Start of Supplied material

-- ==== Sys2Proof/Tests/Slice0.lean ====
section
/-! SUPPORT. Small tests, each about one operation or one step. The expected values are those of the worked examples of the
rules and of spec/95_test_vectors.md, named at each test; none is the model's own answer. -/

namespace Sys2Proof.Tests

open Sys2Proof Sys2Proof.Machine

/-! ## A small machine -/

/-- The next state of an outcome. -/
def nextOf (o : Host.Outcome State Fault Refusal) : Option State :=
  match o with
  | .next t    => some t
  | .fault _   => none
  | .refused _ => none

/-- A machine after reset with every open parameter fixed: window at 0x40000000, backlight 1, WRAP, and the page at
0x20000000 admitted; the tick is 1000. -/
def base : State :=
  { State.reset with
    params := { windowNo := 0x2000000, blLevel := 1, cntOvf := .wrap, admitted := [⟨0x20000000, 0x1000⟩] }
    clock  := 1000 }

/-- `base` with ARG = `v`. -/
def withArg (v : Word) : State := { base with arg := v }

/-- `base` with the event `e` scheduled. -/
def onEvent (e : Event) (s : State) : State := s.scheduled [e]

/-- `base` about to take the host operation `op`. -/
def onHost (op : HostOp) (s : State) : State := { s.scheduled [.host] with host := { s.host with prog := [op] } }

/-- `base` with the sequencer in `phase`, with the items `q` and the text pointer `txt`. -/
def inPhase (phase : Phase) (q : List Item) (txt : Option Word) : State :=
  { base with dpe := { base.dpe with phase := phase, q := q, txt := txt } }

/-- The items a command builds and the phase it leaves, from `base` with ARG = `v`. -/
def itemsOf (i : Instr) (v : Word) : Option (Phase × List (Byte × BitVec 1 × Nat)) :=
  (nextOf (exec i (withArg v))).map fun t => (t.dpe.phase, t.dpe.q.map fun it => (it.byte, it.rs, it.gap))

/-- CMDERR, ERRCODE, the phase and the number of observations after the word `w` is written to CMD with ARG = `v`. -/
def afterWord (w v : Word) : Option (Bool × BitVec 4 × Phase × Nat) :=
  (nextOf (writeCmd w (withArg v))).map fun t => (t.status.cmderr, t.status.errcode, t.dpe.phase, t.log.length)

/-! ## Well-formed commands -/

/-- WINT's base is checked: 40_int_to_text.md R62. -/
theorem test_wellFormed_refuses_bad_base :
    Instr.wellFormed (.wint 0) = false ∧ Instr.wellFormed (.wint 1) = false ∧
    Instr.wellFormed (.wint 37) = false ∧ Instr.wellFormed (.wint 255) = false ∧
    Instr.wellFormed (.wint 2) = true ∧ Instr.wellFormed (.wint 36) = true := by decide
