-- ==== Sys2Proof/Syntax.lean ====
section
/-! DEFINITION. The commands of the command port (R120) and the wire words of the four frame layouts (R101 to R104), one
constructor per row of the opcode table; and the typed operand values a command carries (R8, R124). -/

namespace Sys2Proof

/-- One operand value at the command port (R8, R124). Every unsigned operand is a natural number that the rule using
it range-checks, never the port. -/
inductive Operand where
  /-- An integer that may be negative: only BV_FROM_VALUE's `value` (R141). -/
  | int (z : Int)
  | nat (n : Nat)
  | bv (v : Bv)
  | bytes (b : List Byte)
  | poly (p : Poly)
  | frame (f : Frame)
  | fields (r : Record)
  /-- WRITE_REGISTERS' list of (address, value) pairs. -/
  | pairs (l : List (Nat × Nat))
  /-- READ_REGISTERS' list of addresses. -/
  | addrs (l : List Nat)
  | bool (b : Bool)
  /-- DEMUX_WRITE's opaque item. -/
  | item (v : Value)
  | chan (c : Chan)
deriving DecidableEq, Repr

/-- The instructions: 28 commands (R120) and the words of the 4 frame layouts (R101 to R104). -/
inductive Instr where
  | bvFromValue (value : Int) (size : Nat)
  | bvToValue (v : Bv)
  | bvFromBytes (b : List Byte)
  | bvToBytes (v : Bv)
  | bvAppendRight (a b : Bv)
  | bvAppendLeft (a b : Bv)
  | bvPopLeft (v : Bv) (k : Nat)
  | bvPopRight (v : Bv) (k : Nat)
  | bvConcat (a b : Bv)
  | bvReverse (v : Bv)
  | bvEq (a b : Bv)
  | bvLen (v : Bv)
  | polyNew (value degree repr : Nat)
  | polyToRepr (p : Poly) (repr : Nat)
  | crc (data : Bv) (p : Poly) (start : Option Nat)
  | frameBuild (type : Nat) (fields : Record)
  | frameBuildCrc (type : Nat) (fields : Record) (crc : Nat)
  | frameEncode (f : Frame)
  | frameDecode (type : Nat) (v : Bv)
  | frameCrcOk (f : Frame)
  | uplinkResolve (b : List Byte)
  | sessionOpen (chipAddress : Nat)
  | sessionClose
  | writeRegisters (ops : List (Nat × Nat))
  | readRegisters (addrs : List Nat) (attemptAlignment : Bool)
  | statusRead
  | demuxWrite (value : Value) (dest : Chan)
  | demuxRead (source : Chan) (timeout : Duration)
  | frameDl40 (chip seq : BitVec 4) (rt : BitVec 2) (payload crc : BitVec 15)
  | frameAck24 (ack : BitVec 2) (seq : BitVec 4) (cp ta sa se oe : BitVec 1) (ts : BitVec 6) (crc : BitVec 4)
  | frameRd24 (data : BitVec 15) (seq crc : BitVec 3)
  | frameHit24 (raw : BitVec 23)
deriving DecidableEq, Repr

end Sys2Proof
end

End of Supplied material

§ **What you need to do**:
Quote all of the entries verbatim.

§ **Answer to this exercise**:
-- ==== Sys2Proof/Tests/Slice0.lean ====
section
/-! SUPPORT. Small tests, each about one operation or one step. The expected values are those of the worked examples of the
rules and of spec/95_test_vectors.md, named at each test; none is the model's own answer. -/

namespace Sys2Proof.Tests

open Sys2Proof Sys2Proof.Machine

/-! ## A small machine -/

/-- The next state of an outcome. -/
def nextOf (o : Host.Outcome State Fault Refusal) : Option State :=
  match o with
  | .next t    => some t
  | .fault _   => none
  | .refused _ => none

/-- A machine after reset with every open parameter fixed: window at 0x40000000, backlight 1, WRAP, and the page at
0x20000000 admitted; the tick is 1000. -/
def base : State :=
  { State.reset with
    params := { windowNo := 0x2000000, blLevel := 1, cntOvf := .wrap, admitted := [⟨0x20000000, 0x1000⟩] }
    clock  := 1000 }

/-- `base` with ARG = `v`. -/
def withArg (v : Word) : State := { base with arg := v }

/-- `base` with the event `e` scheduled. -/
def onEvent (e : Event) (s : State) : State := s.scheduled [e]

/-- `base` about to take the host operation `op`. -/
def onHost (op : HostOp) (s : State) : State := { s.scheduled [.host] with host := { s.host with prog := [op] } }

/-- `base` with the sequencer in `phase`, with the items `q` and the text pointer `txt`. -/
def inPhase (phase : Phase) (q : List Item) (txt : Option Word) : State :=
  { base with dpe := { base.dpe with phase := phase, q := q, txt := txt } }

/-- The items a command builds and the phase it leaves, from `base` with ARG = `v`. -/
def itemsOf (i : Instr) (v : Word) : Option (Phase × List (Byte × BitVec 1 × Nat)) :=
  (nextOf (exec i (withArg v))).map fun t => (t.dpe.phase, t.dpe.q.map fun it => (it.byte, it.rs, it.gap))

/-- CMDERR, ERRCODE, the phase and the number of observations after the word `w` is written to CMD with ARG = `v`. -/
def afterWord (w v : Word) : Option (Bool × BitVec 4 × Phase × Nat) :=
  (nextOf (writeCmd w (withArg v))).map fun t => (t.status.cmderr, t.status.errcode, t.dpe.phase, t.log.length)

/-! ## Well-formed commands -/

/-- WINT's base is checked: 40_int_to_text.md R62. -/
theorem test_wellFormed_refuses_bad_base :
    Instr.wellFormed (.wint 0) = false ∧ Instr.wellFormed (.wint 1) = false ∧
    Instr.wellFormed (.wint 37) = false ∧ Instr.wellFormed (.wint 255) = false ∧
    Instr.wellFormed (.wint 2) = true ∧ Instr.wellFormed (.wint 36) = true := by decide
-- ==== Sys2Proof/Syntax.lean ====
section
/-! DEFINITION. The commands of the command port (R120) and the wire words of the four frame layouts (R101 to R104), one
constructor per row of the opcode table; and the typed operand values a command carries (R8, R124). -/

namespace Sys2Proof

/-- One operand value at the command port (R8, R124). Every unsigned operand is a natural number that the rule using
it range-checks, never the port. -/
inductive Operand where
  /-- An integer that may be negative: only BV_FROM_VALUE's `value` (R141). -/
  | int (z : Int)
  | nat (n : Nat)
  | bv (v : Bv)
  | bytes (b : List Byte)
  | poly (p : Poly)
  | frame (f : Frame)
  | fields (r : Record)
  /-- WRITE_REGISTERS' list of (address, value) pairs. -/
  | pairs (l : List (Nat × Nat))
  /-- READ_REGISTERS' list of addresses. -/
  | addrs (l : List Nat)
  | bool (b : Bool)
  /-- DEMUX_WRITE's opaque item. -/
  | item (v : Value)
  | chan (c : Chan)
deriving DecidableEq, Repr

/-- The instructions: 28 commands (R120) and the words of the 4 frame layouts (R101 to R104). -/
inductive Instr where
  | bvFromValue (value : Int) (size : Nat)
  | bvToValue (v : Bv)
  | bvFromBytes (b : List Byte)
  | bvToBytes (v : Bv)
  | bvAppendRight (a b : Bv)
  | bvAppendLeft (a b : Bv)
  | bvPopLeft (v : Bv) (k : Nat)
  | bvPopRight (v : Bv) (k : Nat)
  | bvConcat (a b : Bv)
  | bvReverse (v : Bv)
  | bvEq (a b : Bv)
  | bvLen (v : Bv)
  | polyNew (value degree repr : Nat)
  | polyToRepr (p : Poly) (repr : Nat)
  | crc (data : Bv) (p : Poly) (start : Option Nat)
  | frameBuild (type : Nat) (fields : Record)
  | frameBuildCrc (type : Nat) (fields : Record) (crc : Nat)
  | frameEncode (f : Frame)
  | frameDecode (type : Nat) (v : Bv)
  | frameCrcOk (f : Frame)
  | uplinkResolve (b : List Byte)
  | sessionOpen (chipAddress : Nat)
  | sessionClose
  | writeRegisters (ops : List (Nat × Nat))
  | readRegisters (addrs : List Nat) (attemptAlignment : Bool)
  | statusRead
  | demuxWrite (value : Value) (dest : Chan)
  | demuxRead (source : Chan) (timeout : Duration)
  | frameDl40 (chip seq : BitVec 4) (rt : BitVec 2) (payload crc : BitVec 15)
  | frameAck24 (ack : BitVec 2) (seq : BitVec 4) (cp ta sa se oe : BitVec 1) (ts : BitVec 6) (crc : BitVec 4)
  | frameRd24 (data : BitVec 15) (seq crc : BitVec 3)
  | frameHit24 (raw : BitVec 23)
deriving DecidableEq, Repr

end Sys2Proof
end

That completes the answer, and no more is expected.